Background: Among patients diagnosed with advanced non-small-cell lung carcinoma (NSCLC), African-Americans have lower survival rates than non-African-Americans. Whether this difference is due to innate characteristics of the disease in the two ethnicities or to disparities in health care is not known. We investigated whether the disparity in survival would persist when patients were treated with similar systemic therapies (i.e., in phase II and phase III Cancer and Leukemia Group B [CALGB] trials). Methods: We assessed 504 consecutive patients (458 non-African-American and 46 African-American) receiving systemic chemotherapy in CALGB studies for advanced NSCLC during the period from 1989 through 1998. Clinical and demographic characteristics, treatment received, and survival data were obtained from the CALGB database. Cox's proportional hazards model was used to assess the effect of race/ethnicity on survival after adjustment for other known prognostic factors. All statistical tests were two-sided. Results: The unadjusted 1-year survival rate was 22% (95% confidence interval [CI] = 13% to 38%) for African-American patients and 30% (95% CI = 26% to 35%) for non-African-American patients, a statistically significant difference (8%; 95% CI on the difference = 5% to 12%; P = .03). Multivariable adjustment for the effect of treatment arm, histology, and metastatic site at presentation did not alter the worse outcome for African-American patients. However, the effect of race/ethnicity disappeared after adjustment for performance status and weight loss. African-American patients were more likely than non-African-Americans to present with a poor performance status (83% versus 60%) and substantial weight loss (41% versus 27%) and to be unmarried (59% versus 28%), disabled (31% versus 15%), unemployed (17% versus 7%), and Medicaid recipients (30% versus 8%). Conclusions: The relationship that we observed between poor performance, weight loss, and socioeconomic status suggests that social circumstances lead to African-Americans presenting with poorer prognostic features.



    INTRODUCTION
 Top
 Abstract
 Introduction
 Patients and Methods
 Results
 Discussion
 References
 
Lung cancer is the leading cause of cancer-related death in the United States and North America (1,2). Non-small-cell lung cancer (NSCLC) is the most common histologic cell type and often presents in an advanced stage. The prognosis for metastatic NSCLC is extremely poor, but several trials have shown that systemic chemotherapy can palliate cancer-related symptoms and modestly improve survival for patients with this disease (3–6). Although the incidence of advanced-stage disease has increased in most race/ethnic groups, the rate of increase has been greatest for African-American patients (7). Moreover, relative 2- and 5-year survival rates for patients with local- and/or regional-stage disease are lower in African-Americans than in non-African-Americans, and these differences in survival rates have become more prominent in recent years (8). National health surveillance statistics and other studies (9–13) examined race/ethnicity in relation to NSCLC prognosis and found that, during the past several decades non-African-Americans have more favorable survival rates than African-Americans.

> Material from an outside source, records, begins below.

/-- A reading of the temperature and the derate loop (R324, R326, Table 8.8). -/
def State.readTd (s : State) (n : Nat) (td : Nat) : State :=
  let p := pMotor n
  let s1 := (s.setFld p MOTOR.TD_MEAS_TD td).setFld pOuvgor (OUVGOR.TD_RAW_CODE.at n) td
  let l := s.derated n td
  let lo := s.fld p MOTOR.DERATE_ENV_MIN
  let hi := s.fld p MOTOR.DERATE_ENV_MAX
  let m := s.mo n
  let k := if l < lo ∨ hi < l then m.deratePin + 1 else 0
  let s2 := if s.on p MOTOR.ADAPT_DERATE_EN then
      let t := (s1.setFld p MOTOR.DERATE_OUT_OUT (clampNat lo hi l)).setMo n { m with deratePin := k }
      if k = 256 then t.raise p MOTOR.evLOOP_PINNED else t
    else s1.setMo n { m with deratePin := 0 }
  let hot := decide (s.fld p MOTOR.TD_TRIP_TRIP ≤ td)
  let s3 := (s2.showDerate n).modMo n (fun m => { m with hot := hot })
  if hot && !m.hot then (s3.raise p MOTOR.evTHERMAL_TRIP).motorFault n else s3

/-- MOTOR_DERATE_UPDATE (R324, R326): every 65,536 st, within an envelope written on the beat (R710). -/
def execMotorDerateUpdate (n : Fin 4) (td : BitVec 10) (s : State) : Out :=
  .next (s.after (.motorDerateUpdate n td) (writesField (pMotor n) MOTOR.DERATE_ENV_MAX)
    (if s.onTick 65536 && (s.mo n).derateAt != s.tb.beat + 1 then
      (s.readTd n td.toNat).modMo n (fun m => { m with derateAt := s.tb.beat + 1 })
    else s))

/-- CBC_TRIP (R323, Table 8.8): the conducting switch of the phase is off to the end of the period, also where a compare edge
or a soft turn-off takes it on the same tick (Table 9.8); a self-test disconnects the comparator (R367). -/
def execCbcTrip (n : Fin 4) (ph : Fin 3) (s : State) : Out :=
  let p := pMotor n
  let m := s.mo n
  let g := s.gt n
  let takes (sw : Nat) : Bool := bitAt g.on sw
  if g.cst = 3 ∨ g.cst = 4 then .next s
  else
    let s1 := s.setGt n { g with
      cbcOff := putBit (putBit g.cbcOff (2 * ph) (takes (2 * ph) || bitAt g.cbcOff (2 * ph))) (2 * ph + 1)
        (takes (2 * ph + 1) || bitAt g.cbcOff (2 * ph + 1))
      on := clrBit (clrBit g.on (2 * ph)) (2 * ph + 1) }
    let s2 := (s1.bump p MOTOR.COUNTS_CBC_COUNT).setFld p MOTOR.STATUS_CBC_ACTIVE 1
    let k := if m.cbcNow then m.cbcN else m.cbcN + 1
    let s3 := s2.setMo n { m with cbcNow := true, cbcN := k }
    .next (if s.fld p MOTOR.CBC_MAX_MAX ≤ k ∧ s.motorState n ≠ 11 then (s3.raise p MOTOR.evOVERCURRENT).motorFault n
      else s3)

/-! ### Writes with rows of their own -/

/-- The registers that hold protection limits (R325, R371). -/
def isLimitReg (p off : Nat) : Bool :=
  (inRange 0x090 4 p && (off == 0x148 || off == 0x1BC || off == 0x1C0 || off == 0x1C4 || off == 0x1CC || off == 0x1D8))
  || (inRange 0x098 4 p && (off == 0x114 || off == 0x118 || off == 0x120))

/-- The registers that hold outputs of adaptive loops (R326, R353). -/
def isLoopReg (p off : Nat) : Bool :=
  (inRange 0x090 4 p && (off == 0x1B0 || off == 0x1D4))
  || (inRange 0x094 4 p && (pwmLoopField off || off == 0x128)) || (inRange 0x098 4 p && off == 0x104)

/-- A write of a block register of a drive page. -/
def State.driveWrite (s : State) (a : Acc) (p off w : Nat) : State :=
  if inRange 0x090 4 p then s.motorWrite a (p - 0x090) off w
  else if inRange 0x094 4 p then s.pwmWrite (p - 0x094) off w
  else if inRange 0x098 4 p then s.gateWrite (p - 0x098) off w
  else s.ouvWrite a off w

/-- PROTECTION_LIMIT_WRITE (R325, R371). -/
def execProtectionLimitWrite (a : Acc) (page : Fin 512) (off : Fin 1024) (w : Word) (s : State) : Out :=
  if !isLimitReg page (4 * off) then .next s
  else .next (s.access (.protectionLimitWrite a page off w) a page (4 * off) true
    (fun t => t.driveWrite a page (4 * off) w.toNat))

/-- LOOP_OUTPUT_WRITE (R326, R353). -/
def execLoopOutputWrite (a : Acc) (page : Fin 512) (off : Fin 1024) (w : Word) (s : State) : Out :=
  if !isLoopReg page (4 * off) then .next s
  else .next (s.access (.loopOutputWrite a page off w) a page (4 * off) true
    (fun t => t.driveWrite a page (4 * off) w.toNat))

end Sys2Proof.Machine
end

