/-- VMUL: the low half of each product (R388). -/
def execVmul (t : Fin 64) (s : State) : Host.Outcome State Fault Refusal :=
  .next (s.vecOp t 2 2 (fun a b _ => a * b))

/-- VAND: vector AND (R387). -/
def execVand (t : Fin 64) (s : State) : Host.Outcome State Fault Refusal :=
  .next (s.vecOp t 2 3 (fun a b _ => a &&& b))

/-- VOR: vector OR (R387). -/
def execVor (t : Fin 64) (s : State) : Host.Outcome State Fault Refusal :=
  .next (s.vecOp t 2 4 (fun a b _ => a ||| b))

/-- VXOR: vector XOR (R387). -/
def execVxor (t : Fin 64) (s : State) : Host.Outcome State Fault Refusal :=
  .next (s.vecOp t 2 5 (fun a b _ => a ^^^ b))

/-- VSHL: shift left by v[RB].l[4:0] (R387). -/
def execVshl (t : Fin 64) (s : State) : Host.Outcome State Fault Refusal :=
  .next (s.vecOp t 2 6 (fun a b _ => a <<< (b % 32)))

/-- VSHR: logical shift right by v[RB].l[4:0] (R387). -/
def execVshr (t : Fin 64) (s : State) : Host.Outcome State Fault Refusal :=
  .next (s.vecOp t 2 7 (fun a b _ => a >>> (b % 32)))

/-- VSRA: arithmetic shift right by v[RB].l[4:0] (R387). -/
def execVsra (t : Fin 64) (s : State) : Host.Outcome State Fault Refusal :=
  .next (s.vecOp t 2 8 (fun a b _ => unsg 32 (sgn 32 a >>> (b % 32))))

/-- VMIN: signed minimum (R387). -/
def execVmin (t : Fin 64) (s : State) : Host.Outcome State Fault Refusal :=
  .next (s.vecOp t 2 9 (fun a b _ => if sgn 32 b < sgn 32 a then b else a))

/-- VMAX: signed maximum (R387). -/
def execVmax (t : Fin 64) (s : State) : Host.Outcome State Fault Refusal :=
  .next (s.vecOp t 2 10 (fun a b _ => if sgn 32 a < sgn 32 b then b else a))

/-- VCMPEQ: equality of lanes to a predicate (R387). -/
def execVcmpeq (t : Fin 64) (s : State) : Host.Outcome State Fault Refusal :=
  .next (s.vecCmp t 2 0x0B (fun a b => a == b))

/-- VCMPLT: signed less-than of lanes to a predicate (R387). -/
def execVcmplt (t : Fin 64) (s : State) : Host.Outcome State Fault Refusal :=
  .next (s.vecCmp t 2 0x0C (fun a b => decide (sgn 32 a < sgn 32 b)))

/-- VBCAST: s[RA][31:0] to the selected lanes (R387). -/
def execVbcast (t : Fin 64) (s : State) : Host.Outcome State Fault Refusal :=
  .next (s.issueRegs t 2 0x0D Ins.rdRa (fun c n => c.setV n.rd (c.sel n) (fun _ => c.sreg n.ra)))

/-- VSEL: each lane from v[RA] where selected, or from v[RB] (R387). -/
def execVsel (t : Fin 64) (s : State) : Host.Outcome State Fault Refusal :=
  .next (s.issueRegs t 2 0x0E Ins.rdRaRb (fun c n =>
    c.setV n.rd (fun _ => true) (fun l => if c.sel n l then c.lane n.ra l else c.lane n.rb l)))

/-- VDOT4: the signed dot product (R389). -/
def execVdot4 (t : Fin 64) (s : State) : Host.Outcome State Fault Refusal :=
  .next (s.vecOp t 2 0x10 (fun a b d => dot4 a b d false))

/-- VDOT4U: the dot product with the bytes of v[RA] unsigned (R389). -/
def execVdot4u (t : Fin 64) (s : State) : Host.Outcome State Fault Refusal :=
  .next (s.vecOp t 2 0x11 (fun a b d => dot4 a b d true))

/-- VREQ: requantisation by s[RB][31:0] and a shift by IMM[4:0] (R389). -/
def execVreq (t : Fin 64) (s : State) : Host.Outcome State Fault Refusal :=
  .next (s.issueRegs t 2 0x12 Ins.rdRaRb (fun c n =>
    c.setV n.rd (c.sel n) (fun l => requant (c.lane n.ra l) (c.sreg n.rb) (unsg 5 n.imm))))

/-- VLANE: each lane its own index (R387). -/
def execVlane (t : Fin 64) (s : State) : Host.Outcome State Fault Refusal :=
  .next (s.issueRegs t 2 0x13 (fun n => [n.rd]) (fun c n => c.setV n.rd (c.sel n) (fun l => l)))

/-- VEXT: one lane to s[RD], sign-extended (R387). -/
def execVext (t : Fin 64) (s : State) : Host.Outcome State Fault Refusal :=
  .next (s.issueRegs t 2 0x14 Ins.rdRa (fun c n =>
    c.setS n.rd (unsg 64 (sgn 32 (c.lane n.ra (unsg 4 n.imm))))))

/-! ### VFP -/

/-- VFADD: fp32 add (R390). -/
def execVfadd (t : Fin 64) (s : State) : Host.Outcome State Fault Refusal :=
  .next (s.vecOp t 3 0 (fun a b _ => fpAdd a b))

/-- VFSUB: fp32 subtract (R390). -/
def execVfsub (t : Fin 64) (s : State) : Host.Outcome State Fault Refusal :=
  .next (s.vecOp t 3 1 (fun a b _ => fpSub a b))

/-- VFMUL: fp32 multiply (R390). -/
def execVfmul (t : Fin 64) (s : State) : Host.Outcome State Fault Refusal :=
  .next (s.vecOp t 3 2 (fun a b _ => fpMul a b))

/-- VFFMA: v[RA].l × v[RB].l + v[RD].l with one rounding (R390). -/
def execVffma (t : Fin 64) (s : State) : Host.Outcome State Fault Refusal :=
  .next (s.vecOp t 3 3 fpFma)

/-- VFMAX: fp32 maximum (R390). -/
def execVfmax (t : Fin 64) (s : State) : Host.Outcome State Fault Refusal :=
  .next (s.vecOp t 3 4 (fun a b _ => fpMax a b))

/-- VFMIN: fp32 minimum (R390). -/
def execVfmin (t : Fin 64) (s : State) : Host.Outcome State Fault Refusal :=
  .next (s.vecOp t 3 5 (fun a b _ => fpMin a b))

/-- VCVTIF: int32 to fp32 (R390). -/
def execVcvtif (t : Fin 64) (s : State) : Host.Outcome State Fault Refusal :=
  .next (s.vecOp1 t 3 6 fpOfInt)

/-- VCVTFI: fp32 to int32, saturating (R390). -/
def execVcvtfi (t : Fin 64) (s : State) : Host.Outcome State Fault Refusal :=
  .next (s.vecOp1 t 3 7 fpToInt)

/-- VFCMPLT: fp32 less-than to a predicate, false for a NaN (R387). -/
def execVfcmplt (t : Fin 64) (s : State) : Host.Outcome State Fault Refusal :=
  .next (s.vecCmp t 3 8 fpLt)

The prognosis for patients with advanced NSCLC is related to several factors, including pretreatment stage, sex, weight loss, and overall performance status (14–19). In addition, it has been proposed that NSCLC in African-American patients is a biologically more aggressive disease because of a number of genetic factors (20). Race/ethnicity, in and of itself, however, may not be important in determining the prognosis for patients diagnosed with lung cancer. It is possible that the poor outcome observed for African-American patients may be reduced or eliminated by adjusting for comorbid conditions and socioeconomic factors associated with race/ethnicity.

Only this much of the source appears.